I had a ticket with my name on it on the 5:00 flight from Dallas to Chicago tonight. I was going to go up north to surprise Sister and Stephen – they graduate from Moody Bible Institute tomorrow. But it was not to be.
I had a lunch appointment with Laura W today (the absolute best part of my day, hands down) and as I was leaving the parking lot, Joey drove in.
My doctor had called him with the results of yesterday’s labs. They were, as my doc said “alarming”.
I am healthy as a horse. NEVER HAVE I HAD ALARMING TEST RESULTS. Never. My doctor’s office scheduled me an emergency ultrasound with a perinatologist (which is, for those of you who are lucky and will never have to see one, a high risk pregnancy doc) for early in the afternoon. Joey and I went home to sit on the couch…in shock.
Our afternoon got worse from there, as if that’s even possible.
I seem to have twins, only one isn’t where it belongs and that’s what’s causing the problem. There’s something wrong with the other baby, too, but they can’t really tell what just yet. The perinatologist took a super long time examining me, and even called in another doc to look at the monitor with him.
I couldn’t stop shaking.
“This is really, really rare,” the perinatologist said. So of course it would happen to me.
After that, they sent us back to my OBGYN’s office where yet the third doctor in one day examined me…my doctor is on vacation today and tomorrow. After her examination of the pictures, me, and putting in a phone call to my actual doctor, the fill in doc said, “would you like to have surgery tonight?”
TONIGHT?!
I just looked at the wall. “I can’t make those kinds of decisions anymore,” I said. “Joey, take over.”

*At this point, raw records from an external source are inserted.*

/-- A command granted the transmit path and not yet sent (R97): its slot, what it is, and the bytes read for it. -/
structure Grant where
  slot    : SlotIx
  work    : Work
  retries : Nat
  origin  : Origin
  /-- The frame and sectors its bytes come from; absent when it reads nothing from buffer memory. -/
  source  : Option (Nat × Piece)
  /-- Port transfers done. -/
  moved   : Nat
  /-- Bytes read toward the link. -/
  data    : List Byte
deriving DecidableEq, Repr

/-- One link record (R86) with its transmit path (R96). -/
structure Link where
  up           : Bool
  missed       : Nat
  tags         : Vector TagState 256
  lapsed       : Nat
  lastTag      : LinkTag
  lastSocket   : Socket
  /-- A PING is waiting to be sent (R88). -/
  pingWaiting  : Bool
  /-- When the next PING becomes due (R88). -/
  pingAt       : Nat
  /-- A PING has been sent and no PONG has arrived since (R88). -/
  pingOpen     : Bool
  /-- The command holding the transmit path; idle when absent (R96). -/
  path         : Option Grant
  /-- The last message sent on the link, as bytes (R190): the link's transmit side as a bridge sees it. -/
  sent         : Option (List Byte)
deriving DecidableEq, Repr

/-! ## Stamp Unit -/

/-- The kind of a patch site with the fields that apply to it (R114). -/
inductive SiteKind where
  | ordinal (form : OrdinalForm) (mode : OverflowMode) (base stride : Nat)
  | capacity (bigEndian : Bool) (mode : OverflowMode) (offset align : Nat)
  | supplied
  | guard (region : Nat)
deriving DecidableEq, Repr

/-- One site record; its number is its place in the table (R114). -/
structure Site where
  chunk    : Nat
  offset   : Nat
  width    : Nat
  kind     : SiteKind
  pristine : Option (List Byte)
deriving DecidableEq, Repr

/-- One guard region record; its number is its place in the table (R117). -/
structure Region where
  chunk   : Nat
  start   : Nat
  length  : Nat
  baseSum : Option Word32
deriving DecidableEq, Repr

/-- One entry of the stamp record store (R119). -/
inductive StampEntry where
  | unrendered
  | rendered (bytes : List Byte)
  | deferred
  | supplied (bytes : List Byte)
deriving DecidableEq, Repr

/-- The state of STU (R114, R117, R119, R129). -/
structure Stamps where
  sites   : List Site
  regions : List Region
  entries : Vector (Vector StampEntry 32) 192
  /-- The stamp scratch, byte `32768 * link + offset`. -/
  scratch : Memory
deriving DecidableEq, Repr

/-! ## Notice and Counter Unit -/

/-- The ten event kinds with their data (R189, R193). -/
inductive Event where
  | slotChanged (slot : SlotIx) (previous new : SlotState) (outcome : Option OutcomeKind)
  | passEnded (pass : Nat) (waiting : Nat) (lowest : Option Nat)
  | stampDeferred (slot : SlotIx) (ordinal : Nat) (site : Nat) (overflow : Option Nat)
  | stampStalled (slot : SlotIx) (ordinal : Nat) (site : Nat) (chunk : Nat)
  | held
  | laggard (slot : SlotIx) (ordinal : Nat) (ackPoint : Nat) (pinCount : Nat) (policy : LaggardPolicy)
  | imageMismatch (chunk : Nat) (recorded received : Word32) (pass : Nat)
  | linkLost (link : LinkIx) (cause : LossCause)
  | ordinalsExhausted (slot : SlotIx)
  | snapshotTaken (number : Word32)
deriving DecidableEq, Repr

He did. And I remember very little of the rest of the conversation, but I’ve pieced it together since then. I’m currently stable, but the doctors weren’t willing to put me on an airplane because of what could happen to me (remember those “alarming” test results from before…)
Here’s what we know. I have to go have more bloodwork done tomorrow, just to see if the evil trend they noticed yesterday is continuing. Then, I’m having surgery on Sunday, as early as possible. We do not know what time. We do not know if it’s inpatient or outpatient, and we won’t know until they get in there with a camera to see the extent of the problem. Oh, and recovery time? We don’t know that either – 2 days to 2 weeks was what the doc said. That’s a heck of a window, don’t you agree?
We chose Sunday because it gives me time to go home, clean the house, make some meals and throw them in my freezer. With a “2 days to 2 weeks” guesstimate on recovery time, I just don’t know how to plan.
I’m not sure why I’m telling you all this. Maybe because I’m a blogger and after three years that’s how I roll. This is just something that hurts too much to keep stuffed inside my 5 foot frame. I’d explode. And oddly enough, I feel like you all are my friends, and I know that I don’t know half of you by name. But it’s also kind of cathartic for me to blaaaaaugh this out. It doesn’t make me feel better, but it reminds me that YES, this all did happen today. And YES, we’re going to be OK.
I think.
I’m not in any real pain yet…the only thing that hurts is my heart.
Jenna,
I am so sorry! David and I will be praying for you and Joey. I can’t imagine what you must be going through. Please let us know if there is anything we can do. I would love to bring you a meal while you are recovering. I will talk to Katy K. and try to set something up.
Katie
Ben and I have been praying for you and Joey. Praying for that peace that surpasses all understanding.
Sarah Berberich EIBC
I am so very sorry. I didn’t know you were going through all of this Jenna and Joey. I will hold you both close in prayers. Your strength is admirable Jenna.
Jenna!!
I’m really sorry. I’m glad you blaaaaaged this, though. I shall pray…and wait to hear/read updates.
Since I very first read about your situation, Jenna, I’ve been praying and it’s strange, but God has given me compassion for you right now that has brought tears…weep with those who weep, I guess. And well, words can’t always express…but I’m praying – and like a sister in Christ, I’m feeling the weight of your burden as I carry it with you to an Almighty Father Who knows and loves and understands…and best of all…Who plans our whole lives with such intricacy and grace, that nothing could separate us from His love. Seriously, I might sound like a Hallmark card right now…but I mean every word of it, friend! Love, hugs and prayer from Iowa…and some virtual corn, and a cow and some just some good old Iowa fun.
praying for you all! Love ya both!
Jenna! I just started reading these! I had no idea! I’m so sorry! No morphine drip will take the pain in your heart away! Only the grace of God and time. Hang in there girl. You’re strong!
Jenna, I was out of town and away from the internets for the past 5 days and totally missed all of this. I am SO sorry. I will be praying for you and Joey.